I am headed to the Bisbee area for a duck hunt and thought about bird hunting for a day in Southern ND on our way into Bisbee. I just wanted to try to get a half days hunt in if possible. Are there any good public lands fairly close to I-29? Should we expect most of the land to be posted or have to pay to hunt.

If anyone is interested in a swap hunt, I would gladly trade a North Dakota pheasant hunt on Oct 9th for 5 guys (probably just a half day) for a turkey hunt or ??? in northern Missouri.

Thanks in advance,

Charlie

[email protected]


----------



## KEN W (Feb 22, 2002)

If your going to be pheasant hunting on the 9th,it better be at a game preserve.The season opens on the 12th.


----------



## Fetch (Mar 1, 2002)

Oh Hell - I'm not going this year, try the Zeeland - Hauge area on this side of the river. Otherwise get you wallet out & go west where most of the birds are.

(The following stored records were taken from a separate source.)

-- ==== Sys2Proof/Machine/Run.lean ====
section
/-!
DEFINITION. Run.lean: what each agent does in its turn: fetching and issuing of a quad, a cox's next instruction, one event of the
units that act on their own or of the outside, and the passing of a cycle
(spec 01 R22, R31; 02 R38 to R46; 12 R262 to R264, R274; 14 R328; 21 R391).
-/

namespace Sys2Proof.Machine

open Sys2Proof

/-! ## Which crews of a quad may issue (R262) -/

/-- A block of a gang that was restored with blocks still to be placed waits for them (R265). -/
def State.gangHeld (s : State) (b : Block) : Bool := (s.launch? b.launch).any (fun l => l.gang && decide (0 < l.unplaced))
/-- The crew is resident, runs, and is not held by a stall, an unwinding, a stopped context, a revocation or its gang. -/
def State.runnable (s : State) (c : Crew) : Bool :=
  !c.retired && c.stall.isNone && c.unwinding.isNone && !(s.ctxSt c.ctx).stopped &&
    (s.block? c.blk).any (fun (b : Block) => b.place == 0 && !(b.harv && (s.core b.core).revoke ≠ 0) && !s.gangHeld b)
/-- The slot has an instruction to issue: it runs, and neither a trap to deliver nor a barrier or acca keeps it (R22, R204, R212, R384). -/
def PcSlot.ready (p : PcSlot) : Bool := p.st == .running && !p.trapped && p.barWait.isNone && p.accaWait.isNone
/-- Issue class of a crew: S, Q, B, H, and last a crew demoted by pause (R262). -/
def State.issueClass (s : State) (c : Crew) : Nat :=
  if c.demote ≠ 0 then 4 else ((s.block? c.blk).map (fun b => b.cls)).getD 3
/-- Place of a crew in the order of R262: class, then the cycle of its last issue, a crew that has never issued first. -/
def State.issueKey (s : State) (c : Crew) : Nat × Nat := (s.issueClass c, match c.lastEver with
  | none => 0
  | some p => p + 1)
/-- Insertion in ascending order of a key, later entries of equal key behind. -/
def insertKey (x : (Nat × Nat) × Nat) : List ((Nat × Nat) × Nat) → List ((Nat × Nat) × Nat)
  | [] => [x]
  | y :: ys => if y.1.1 < x.1.1 ∨ (y.1.1 = x.1.1 ∧ y.1.2 ≤ x.1.2) then y :: insertKey x ys else x :: y :: ys
/-- The oldest queued trap of the crew has still to be delivered to a slot: a delivery that failed or was held is tried again (R385). -/
def Crew.awaits (c : Crew) (k : Bool) : Bool := !c.insvc && c.trapq.head?.any (fun e => e.slot == k)
/-- The slots of a crew in the order of R262: the one that issued less recently first. -/
def Crew.slotOrder (c : Crew) : List (Nat × Bool) :=
  let two := if c.b.issuedAt < c.a.issuedAt then [true, false] else [false, true]
  (two.filter (fun k => (c.slot k).ready || c.awaits k)).map (fun k => (c.id, k))
/-- The (crew, slot) pairs of a quad in the order in which they are tried (R262). Of several crews that have never issued the first of the
list goes first, and of two slots that have not issued since they started slot A (log 42, DESIGN CHOICE). -/
def State.issueOrder (s : State) (core quad : Nat) : List (Nat × Bool) :=
  let cs := s.crews.filter (fun c => c.core == core && c.quad == quad && s.runnable c)
  let sorted := cs.foldl (fun l c => insertKey (s.issueKey c, c.id) l) []
  sorted.flatMap (fun p => match s.crew? p.2 with
    | some c => c.slotOrder
    | none => [])

/-! ## Fetching (R34, R38 to R40) -/

/-- The cursor at the instruction that a slot would issue next, in slot `n` of its line. -/
def cursorAt (id : Nat) (k : Bool) (line : List Byte) (pc : DWord) : Cursor :=
  { Cursor.idle with crew := some id, slot := k, pc := pc, word := slotWordOf line (pcSlot pc), reg := lineReg (lineWordOf line) (pcSlot pc),
                     next := pcNext pc }

/-- A slot enters the line at its PC: fall-through, a recorded return, or the checked transfer to a launch's entry (R39, R40). A
failure raises its cause at that PC. PARITY and LINEFMT report the target PC of the launch's transfer, and 0 where there is no target
(R381; log 39, DEDUCED). A fall-through into a non-canonical line raises CFI, of which R34 speaks for transfers only (log 41, DEDUCED). -/
def State.enterLine (s : State) (c : Crew) (k : Bool) : Out :=
  let p := c.slot k
  match s.checkTarget c.core c.asid p.pc p.mask c.lastEver.isNone with
  | .ok line => .next ((s.setCrew (c.setSlot k { p with line := line })).noteLine c.core c.asid (pcLine p.pc) line)
  | .error (.raise x) =>
    let x := if x.code = 0x04 ∧ !c.lastEver.isNone then { x with val := 0#64 } else x
    .next ({ s.noteFetch c.core c.asid (pcLine p.pc) s with cur := { Cursor.idle with crew := some c.id, slot := k, pc := p.pc, next := p.pc } }.takeCause x)
  | .error (.stop f) => .fault f
  | .error _ => .next { s with heldMark := true }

Maybe if ND wants to sell everything we have - I should out of spite - just give away all I know that is still free ??? :******:


----------



## triplebeard (Jul 31, 2002)

Well, if it opens the 12th I guess I'd better wait a few days so the WARDEN doesn't smack me in the face with a big 'ole fine. Thanks for the info.

Charlie


----------